Ingredients:
Crust:
1 cup rolled oats
¼ cup almond meal
1 cup Medjool dates, pitted
dash of water
1/2 tsp of Himalayan salt
1/2 tsp vanilla extract
Filling:
1 cup cashews, soaked overnight
1 cup plant based yogurt plain (2 yogurt containers)
¼ cup maple syrup
2 Tbsp of date syrup
1 1/2 Tbsp chia seeds
1 tsp vanilla extract
1/2 tsp Himalayan salt
Raspberry Jam to cover the top of cheesecake
Instructions:
Soak Cashews overnight (don't skip this step)
Place all the ingredients for the crust in a blender combined until crumbly
Line a springform pan with parchment paper and evenly spread the crust dough with your fingers, pressing it down and up the sides.
Preheat oven to 350F.
For the filling, combine all the ingredients in a high-speed blender (I used a Vitamix) and blend until you get a smooth consistency.

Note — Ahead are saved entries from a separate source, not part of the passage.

/-! ### The filters that the spec leaves to the device (R191) -/

/-- The power gain of a filter at frequency `a / n` of the rate that it runs at. -/
def gainAt (h : List Rat) (a : Int) (n : Nat) : Rat :=
  (Cx.sum (h.zipIdx.map fun (r, i) => (turn (a * i % n).toNat n).scale r)).normSq

/-- The power gain of `d` half-band stages and, where `fr` says, the resampler, at frequency `a / n` of the carrier rate. -/
def chainGain (d : Nat) (fr : Bool) (a : Int) (n : Nat) : Rat :=
  (if fr then gainAt Config.resampler a (4 * n) else 1) *
    ((List.range d).map fun r =>
      if fr then gainAt (Config.halfBand r) (3 * a) (n * 2 ^ (r + 3)) else gainAt (Config.halfBand r) a (n * 2 ^ (r + 1))).prod

/-- A gain within `t` dB of 1. -/
def within (t g : Rat) : Prop := 0 < g ∧ -t ≤ dB g ∧ dB g ≤ t

/-- A gain of at most `t` dB. -/
def below (t g : Rat) : Prop := g ≤ 0 ∨ dB g ≤ t

/-- R191: the figures that bound the free filters of the rate-change stages, at every frequency `a / n` of the carrier's passband.
The NCO of the model rotates exactly. -/
def rateFigures : Prop :=
  ∀ (a : Int) (n : Nat), 0 < n → 5 * a.natAbs ≤ 2 * n →
    (∀ r < 8, within (5 / 1000) (gainAt (Config.halfBand r) a (n * 2 ^ (r + 1))) ∧
      below (-90) (gainAt (Config.halfBand r) (a + (n * 2 ^ r : Nat)) (n * 2 ^ (r + 1)))) ∧
    within (10 / 1000) (gainAt Config.resampler a (4 * n)) ∧
    (∀ m : Int, (m % 4 ≠ 0 → below (-85) (gainAt Config.resampler (a + m * n) (4 * n))) ∧
      (m % 3 ≠ 0 → below (-85) (gainAt Config.resampler (3 * a + 4 * m * n) (12 * n)))) ∧
    (∀ d ≤ 8, ∀ m : Int, m % (2 ^ d : Nat) ≠ 0 →
      below (-85) (chainGain d false (a + m * n) n) ∧ below (-85) (chainGain d true (3 * a + 4 * m * n) (3 * n))) ∧
    ∀ d ≤ 8, ∀ fr : Bool, within (3 / 100) (chainGain d fr a n)

/-! ### From the lanes (R158, R159, R164, R167) -/

/-- The multiblock octets that are released for lane sample `n` of a quad: frame, sample of the frame. -/
def frameAt (s : State) (q : Nat) (p : Pset) (n : Int) : Nat × Nat :=
  let j := ((n - bits (getReg s (quadPage q) 0x10C) 8 0) % lemcPeriod s q).toNat
  (j / p.s, j % p.s)

/-- Lane and octet of converter `c`'s sample `t` in frame `fr`, byte `b`, high byte first: the frame's samples in converter
order, F octets to a lane (R159). [PRESUMED, log 142] -/
def octetAt (p : Pset) (fr c t b : Nat) : Nat × Nat :=
  let o := (c * p.s + t) * 2 + b
  (o / p.f, fr * p.f + o % p.f)

/-- The lanes that carry stream slot `sl` (R159, R175). -/
def slotLanes (p : Pset) (sl : Nat) : List Nat :=
  [2 * sl, 2 * sl + 1].flatMap fun c => (List.range p.s).flatMap fun t => (List.range 2).map fun b => (octetAt p 0 c t b).1

/-- The lane sample of stream slot `sl` of quad `q` (R158, R159): 0 for a slot that no link carries (R164) and on a lane that
is down (R175); a free value where the spec calls it wrong (R168, R174). -/
def laneInput (s : State) (q sl : Nat) : Word :=
  let x := linkOf s q
  match quadPset s q with
  | none => 0
  | some p =>
    let lanes := slotLanes p sl
    let cur (l : Nat) : Option (List Byte) := (x.cur[l]?).getD none
    if x.st ≠ 4 ∨ !rxEn s q ∨ p.streams ≤ sl ∨ lanes.any (x.down.getLsbD ·) then 0
    else if lanes.any (fun l => (cur l).isNone) || decide (laneAbs s (q / 8) < (lemcOf s (q / 8)).wrongTo) then
      Config.wrongSample q sl (laneAbs s (q / 8))
    else
      let (fr, t) := frameAt s q p (laneNo s (q / 8))
      let part (c : Nat) : Nat :=
        ((List.range 2).map fun b =>
          let (l, o) := octetAt p fr c t b
          2 ^ (8 * (1 - b)) * ((((cur l).getD [])[o]?).getD 0).toNat).sum
      w32 (part (2 * sl) + 2 ^ 16 * part (2 * sl + 1))

/-! ### Stages of both directions -/

/-- A chain's saturations of one sample (R220). -/
def countSat (k c : Nat) (rx : Bool) (n : Nat) (s : State) : State :=
  if n = 0 then s
  else
    let p := dfePage k
    let s := setCh s k 0x1DC c 0 (w32 (satAdd 0xFFFF (bits (chainReg s k 0x1DC c 0) 15 0) n))
    setEvt (addCnt s p (if rx then 4 else 5) n) p (if rx then 2 else 3)

/-- IQ correction (R215). -/
def iqCorrect (w : Word) (x : Cx) : Cx :=
  let g : Rat := (signed 16 (bits w 15 0) : Rat) / (2 ^ 14 : Nat)
  let c : Rat := (signed 16 (bits w 31 16) : Rat) / (2 ^ 15 : Nat)
  ⟨x.re, g * x.im + c * x.re⟩

/-- Gain and phase (R215). -/
def gainPhase (gain phase : Word) (x : Cx) : Cx :=
  (x.mul (turn (bits phase 15 0) 65536)).scale ((signed 16 (bits gain 15 0) : Rat) / (2 ^ 14 : Nat))

/-- Integer and fractional delay from a line whose newest sample comes first (R215, R216). -/
def delayed (w : Word) (line : List (Rat × Rat)) : Cx :=
  let frac := bits w 11 0
  let h := if frac = 0 then [1] else Config.fracDelay frac
  Cx.sum (List.zipWith (fun r x => (⟨x.1, x.2⟩ : Cx).scale r) h (line.drop (bits w 17 12)))

/-- A channel-filter coefficient in Q1.17; 0x1FFFF stands for the 1.0 that makes the filter transparent (R192).
[DESIGN CHOICE, log 40] -/
def coefVal (w : Word) : Rat := if w = 0x1FFFF then 1 else (signed 18 (bits w 17 0) : Rat) / (2 ^ 17 : Nat)

/-- The 47 taps of a channel filter (R192). -/
def firTaps (coefs : List Word) : List Rat :=
  let c := (coefs.take 24).map coefVal
  c ++ (c.take 23).reverse

/-- DIV_LOG2 of a CS_CONF value (R186). -/
def divLog (conf : Word) : Nat := min 8 (bits conf 3 0)

/-- PA group `g` of a DFE is inside its transmit interval, at the lane. [DEDUCED, log 37] -/
def groupOn (s : State) (k g : Nat) : Bool := envActive (envOf (dfeOf s k) g)

/-- The value of a raised-cosine ramp (R200) at the present sample. -/
def envValue (e : EnvSt) (now : Int) : Rat :=
  match e.ramp with
  | some r =>
    let w := (1 - (turn (rampFrac r now).toNat (2 ^ 33)).re) / 2
    if r.up then w else 1 - w
  | none => if e.high then 1 else 0

/-! ### Receive chains -/

/-- The resampler by 3/4. -/
def resDown (n : Int) (x : Int × Int) (buf : List (Int × Int)) : List (Int × Int) × Option (Int × Int) × Nat :=
  let h := Config.resampler
  let buf := (x :: buf).take (max 1 h.length)
  let i := (n % 4).toNat
  if i = 3 then (buf, none, 0)
  else
    let (y, k) := toQ317 ((firSum (phaseTaps h 3 i) buf).scale 3)
    (buf, some y, k)

/-- A carrier channel's receive stages for one sample (R183 steps 7 and 8): the state of its stages, the carrier sample where
one comes out, the saturations. -/
def ddc (conf freq : Word) (taps : List Word) (n : Int) (x : Int × Int) (st : List (List (Int × Int))) :
    List (List (Int × Int)) × Option Word × Nat :=
  let d := divLog conf
  let (x, k0) := toQ317 ((ofQ317 x).mul (ncoTurn freq n).conj).snap
  let (hb, o, k1) := halfDown d n x (st.take d)
  let res := (st.drop d).headD []
  let fir := (st.drop (d + 1)).headD []
  let (res, o, k2) := match o with
    | none => (res, none, 0)
    | some (m, y) => if bit conf 4 then resDown m y res else (res, some y, 0)
  match o with
  | none => (hb ++ [res, fir], none, k0 + k1 + k2)
  | some y =>
    let fir := (y :: fir).take 47
    let (z, k3) := toQ317 (firSum (firTaps taps) fir)
    let (w, k4) := toQ115 ((ofQ317 z).scale (pow2 (bits conf 10 8)))
    (hb ++ [res, fir], some w, k0 + k1 + k2 + k3 + k4)

/-- The carrier channels of a receive chain take one step 7 sample; `i` is the position that gives the slots (R385). -/
def rxChans (s : State) (k i : Nat) (x : Int × Int) (ch : KMap ChanSt) : KMap ChanSt × Nat :=
  ((List.range 16).filter fun cs => (csDir s k cs).testBit 0 && (csChains s k cs).testBit i).foldl (fun (m, sat) cs =>
    let c := kget ChanSt.init m cs
    let (st, o, n) := ddc (csConf s k cs) (getRegI s (dfePage k) 0x210 cs) (csTaps s k cs) (laneNo s k) x c.stages
    let strm := match o with
      | some w => if (dfeOf s k).rxOn.getLsbD cs then (rxStreamTime s k cs, w) :: c.strm else c.strm
      | none => c.strm
    (kset ChanSt.init m cs ⟨st, strm⟩, sat + n)) (ch, 0)

/-- One lane sample of receive chain `c` (R183), which processes stream position `i`: its own, or its SOURCE's, whose slot
membership, OBS_EN and OBS_GROUP it takes (R385). With EN clear its output is 0 (R217). -/
def rxChain (k c i : Nat) (s : State) : State :=
  let x := chainOf s k c
  let raw := laneInput s (8 * k + i / 8) (i % 8)
  let dc := chActive s k c 0x1D4
  let (y, k0) := toQ115 (iqCorrect (chActive s k c 0x1D0) ((cxOfWord 15 raw).sub (cxOfWord 15 dc)))
  let line := ((cxOfWord 15 y).re, (cxOfWord 15 y).im) :: x.line
  let (z, k1) := toQ317 (gainPhase (chActive s k c 0x1C4) (chActive s k c 0x1C8) (delayed (chActive s k c 0x1CC) line)).snap
  let z := if bit (chActive s k c 0x1C0) 0 then z else (0, 0)
  let src := chActive s k i 0x1C0
  let obs := bit src 1 && groupOn s k (bits src 19 16)
  let (ch, k2) := rxChans s k i (if obs then (0, 0) else z) x.chans
  countSat k c true (k0 + k1 + k2)
    (setChain s k c ⟨⟨laneNo s k, devTime s, raw, z, obs⟩ :: x.log, line, ch, x.cfr⟩)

Pour the filling over the crust and bake for 40-45 minutes at 350F until the top is golden
Once the cheesecake is baked, let it cool down and, lastly, add the raspberry jam on top.
For a different flavor of cheesecake, you could add in your favorite jam flavor to the filling or even make a peanut butter cheesecake! Plus fresh fruit would also be amazing as a topping.